- _EXERCISE GOAL_: Go through the lines below and copy any that hold the string "refChange".

^^^^

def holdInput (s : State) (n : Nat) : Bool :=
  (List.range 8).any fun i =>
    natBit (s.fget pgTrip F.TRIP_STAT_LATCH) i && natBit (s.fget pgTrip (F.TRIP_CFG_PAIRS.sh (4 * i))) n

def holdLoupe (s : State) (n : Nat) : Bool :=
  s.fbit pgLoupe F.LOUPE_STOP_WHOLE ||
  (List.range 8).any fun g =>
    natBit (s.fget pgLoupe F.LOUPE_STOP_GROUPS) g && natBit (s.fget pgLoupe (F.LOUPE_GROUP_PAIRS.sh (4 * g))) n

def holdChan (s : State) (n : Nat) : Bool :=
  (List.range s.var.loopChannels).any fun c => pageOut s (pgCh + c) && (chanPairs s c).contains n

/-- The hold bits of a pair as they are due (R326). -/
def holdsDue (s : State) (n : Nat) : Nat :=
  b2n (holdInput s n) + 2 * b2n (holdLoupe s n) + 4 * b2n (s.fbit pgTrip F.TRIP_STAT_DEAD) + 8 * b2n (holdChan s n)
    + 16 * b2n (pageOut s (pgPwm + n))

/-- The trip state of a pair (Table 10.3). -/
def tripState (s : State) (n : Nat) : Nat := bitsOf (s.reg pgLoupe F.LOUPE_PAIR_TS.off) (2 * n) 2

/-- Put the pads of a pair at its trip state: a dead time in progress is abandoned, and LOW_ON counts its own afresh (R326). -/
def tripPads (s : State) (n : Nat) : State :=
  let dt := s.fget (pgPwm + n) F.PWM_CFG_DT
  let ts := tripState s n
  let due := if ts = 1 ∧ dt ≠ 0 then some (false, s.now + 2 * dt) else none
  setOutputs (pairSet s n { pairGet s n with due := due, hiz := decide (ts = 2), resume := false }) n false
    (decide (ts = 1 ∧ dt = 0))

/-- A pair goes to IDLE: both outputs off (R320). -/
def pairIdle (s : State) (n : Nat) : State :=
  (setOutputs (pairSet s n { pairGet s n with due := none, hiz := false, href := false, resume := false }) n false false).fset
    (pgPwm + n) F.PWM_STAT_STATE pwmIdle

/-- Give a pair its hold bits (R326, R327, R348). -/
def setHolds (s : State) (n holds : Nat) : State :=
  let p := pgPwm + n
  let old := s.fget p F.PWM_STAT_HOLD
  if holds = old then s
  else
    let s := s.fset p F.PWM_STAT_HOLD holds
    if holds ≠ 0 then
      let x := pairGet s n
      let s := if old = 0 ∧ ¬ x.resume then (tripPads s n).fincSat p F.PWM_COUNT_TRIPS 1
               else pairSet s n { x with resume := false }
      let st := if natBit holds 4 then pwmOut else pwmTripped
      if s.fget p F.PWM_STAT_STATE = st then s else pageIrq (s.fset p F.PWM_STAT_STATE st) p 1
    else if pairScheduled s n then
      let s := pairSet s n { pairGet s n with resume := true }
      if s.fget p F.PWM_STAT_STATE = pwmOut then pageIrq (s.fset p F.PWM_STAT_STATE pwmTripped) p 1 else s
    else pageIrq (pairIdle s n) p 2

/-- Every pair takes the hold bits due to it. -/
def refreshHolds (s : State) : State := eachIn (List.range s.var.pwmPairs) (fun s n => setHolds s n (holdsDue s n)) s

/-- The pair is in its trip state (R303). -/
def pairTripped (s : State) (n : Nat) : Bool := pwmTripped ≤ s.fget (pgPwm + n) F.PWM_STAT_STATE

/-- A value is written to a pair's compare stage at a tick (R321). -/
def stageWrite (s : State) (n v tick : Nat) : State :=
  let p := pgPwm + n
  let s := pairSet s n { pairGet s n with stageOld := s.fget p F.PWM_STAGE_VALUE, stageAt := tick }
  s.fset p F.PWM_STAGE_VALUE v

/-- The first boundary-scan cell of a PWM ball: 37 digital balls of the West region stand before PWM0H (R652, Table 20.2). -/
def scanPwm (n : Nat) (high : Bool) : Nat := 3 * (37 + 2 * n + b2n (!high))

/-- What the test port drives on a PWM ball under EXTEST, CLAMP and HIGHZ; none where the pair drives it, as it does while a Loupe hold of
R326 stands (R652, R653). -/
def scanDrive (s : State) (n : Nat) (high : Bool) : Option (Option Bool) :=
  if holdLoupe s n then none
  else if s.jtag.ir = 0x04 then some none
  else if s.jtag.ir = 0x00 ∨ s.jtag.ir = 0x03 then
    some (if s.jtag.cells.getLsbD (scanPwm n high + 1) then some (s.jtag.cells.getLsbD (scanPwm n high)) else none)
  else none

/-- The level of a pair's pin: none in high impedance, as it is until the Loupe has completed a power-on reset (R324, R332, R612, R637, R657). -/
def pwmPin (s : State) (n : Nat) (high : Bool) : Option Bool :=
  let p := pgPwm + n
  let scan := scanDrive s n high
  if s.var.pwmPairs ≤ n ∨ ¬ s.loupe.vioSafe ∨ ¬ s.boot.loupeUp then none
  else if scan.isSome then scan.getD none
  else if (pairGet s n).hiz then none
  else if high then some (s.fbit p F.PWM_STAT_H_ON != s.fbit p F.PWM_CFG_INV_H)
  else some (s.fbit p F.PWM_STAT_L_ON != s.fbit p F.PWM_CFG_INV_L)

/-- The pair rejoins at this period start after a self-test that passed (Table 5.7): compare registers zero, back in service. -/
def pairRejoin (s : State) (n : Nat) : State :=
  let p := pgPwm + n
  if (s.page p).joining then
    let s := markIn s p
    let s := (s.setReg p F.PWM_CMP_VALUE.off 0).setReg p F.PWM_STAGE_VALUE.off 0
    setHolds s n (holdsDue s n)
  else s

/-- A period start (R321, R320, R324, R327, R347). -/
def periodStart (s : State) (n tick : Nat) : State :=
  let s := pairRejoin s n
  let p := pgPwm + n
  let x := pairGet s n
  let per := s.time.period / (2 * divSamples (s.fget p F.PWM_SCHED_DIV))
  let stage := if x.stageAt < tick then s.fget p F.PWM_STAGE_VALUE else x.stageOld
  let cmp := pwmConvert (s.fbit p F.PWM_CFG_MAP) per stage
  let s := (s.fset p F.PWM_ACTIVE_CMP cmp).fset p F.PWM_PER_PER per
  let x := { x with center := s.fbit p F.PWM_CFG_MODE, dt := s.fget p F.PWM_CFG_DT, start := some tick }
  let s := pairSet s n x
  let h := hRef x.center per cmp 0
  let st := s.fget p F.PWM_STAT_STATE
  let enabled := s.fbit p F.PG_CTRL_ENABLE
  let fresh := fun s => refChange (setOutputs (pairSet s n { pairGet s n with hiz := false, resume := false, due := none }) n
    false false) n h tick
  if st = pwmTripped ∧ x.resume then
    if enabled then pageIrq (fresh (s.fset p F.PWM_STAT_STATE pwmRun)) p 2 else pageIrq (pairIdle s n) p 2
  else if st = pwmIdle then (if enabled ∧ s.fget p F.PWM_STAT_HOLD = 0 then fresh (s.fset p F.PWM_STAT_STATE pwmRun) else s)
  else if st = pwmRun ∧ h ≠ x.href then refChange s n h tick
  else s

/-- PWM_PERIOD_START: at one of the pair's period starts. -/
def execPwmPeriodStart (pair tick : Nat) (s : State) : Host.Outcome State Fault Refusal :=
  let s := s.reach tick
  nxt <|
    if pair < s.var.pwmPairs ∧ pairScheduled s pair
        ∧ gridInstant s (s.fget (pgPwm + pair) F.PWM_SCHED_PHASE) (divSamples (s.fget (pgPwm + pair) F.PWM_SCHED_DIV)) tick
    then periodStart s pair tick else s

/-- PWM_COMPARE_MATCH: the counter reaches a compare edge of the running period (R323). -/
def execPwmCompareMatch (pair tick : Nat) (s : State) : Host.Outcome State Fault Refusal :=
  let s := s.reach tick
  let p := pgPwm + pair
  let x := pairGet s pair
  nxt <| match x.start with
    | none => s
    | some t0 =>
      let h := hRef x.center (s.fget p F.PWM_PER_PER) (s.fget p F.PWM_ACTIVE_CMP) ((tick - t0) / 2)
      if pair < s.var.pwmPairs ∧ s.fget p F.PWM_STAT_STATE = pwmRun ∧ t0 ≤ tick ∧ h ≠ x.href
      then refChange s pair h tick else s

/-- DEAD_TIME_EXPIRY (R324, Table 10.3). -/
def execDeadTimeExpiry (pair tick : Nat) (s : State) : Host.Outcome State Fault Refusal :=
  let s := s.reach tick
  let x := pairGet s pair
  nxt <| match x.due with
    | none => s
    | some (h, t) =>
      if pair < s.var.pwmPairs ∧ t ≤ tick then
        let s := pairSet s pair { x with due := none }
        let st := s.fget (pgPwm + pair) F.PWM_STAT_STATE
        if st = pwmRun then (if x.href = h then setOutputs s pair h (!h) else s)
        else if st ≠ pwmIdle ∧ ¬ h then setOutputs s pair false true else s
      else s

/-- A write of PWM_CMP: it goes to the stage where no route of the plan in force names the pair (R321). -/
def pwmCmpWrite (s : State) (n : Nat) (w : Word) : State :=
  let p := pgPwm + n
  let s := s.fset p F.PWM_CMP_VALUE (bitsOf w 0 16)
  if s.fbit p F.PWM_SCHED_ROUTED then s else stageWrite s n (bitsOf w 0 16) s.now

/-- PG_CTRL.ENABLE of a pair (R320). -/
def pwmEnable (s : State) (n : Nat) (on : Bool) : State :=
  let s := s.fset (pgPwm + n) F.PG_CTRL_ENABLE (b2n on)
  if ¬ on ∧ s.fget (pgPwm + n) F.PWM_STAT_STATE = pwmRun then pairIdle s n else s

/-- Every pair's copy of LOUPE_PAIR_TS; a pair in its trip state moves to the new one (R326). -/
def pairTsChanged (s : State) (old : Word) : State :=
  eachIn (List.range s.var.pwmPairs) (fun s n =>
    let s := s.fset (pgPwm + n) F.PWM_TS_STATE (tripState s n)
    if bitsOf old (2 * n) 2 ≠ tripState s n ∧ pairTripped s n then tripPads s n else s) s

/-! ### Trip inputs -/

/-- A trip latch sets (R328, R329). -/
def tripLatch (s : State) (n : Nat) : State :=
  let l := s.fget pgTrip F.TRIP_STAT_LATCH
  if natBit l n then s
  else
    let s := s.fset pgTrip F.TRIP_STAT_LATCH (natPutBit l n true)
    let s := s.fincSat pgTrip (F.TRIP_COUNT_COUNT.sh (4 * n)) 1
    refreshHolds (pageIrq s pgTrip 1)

^^^^

- _EXERCISE OUTPUT_:
  let fresh := fun s => refChange (setOutputs (pairSet s n { pairGet s n with hiz := false, resume := false, due := none }) n
  else if st = pwmRun ∧ h ≠ x.href then refChange s n h tick
      then refChange s pair h tick else s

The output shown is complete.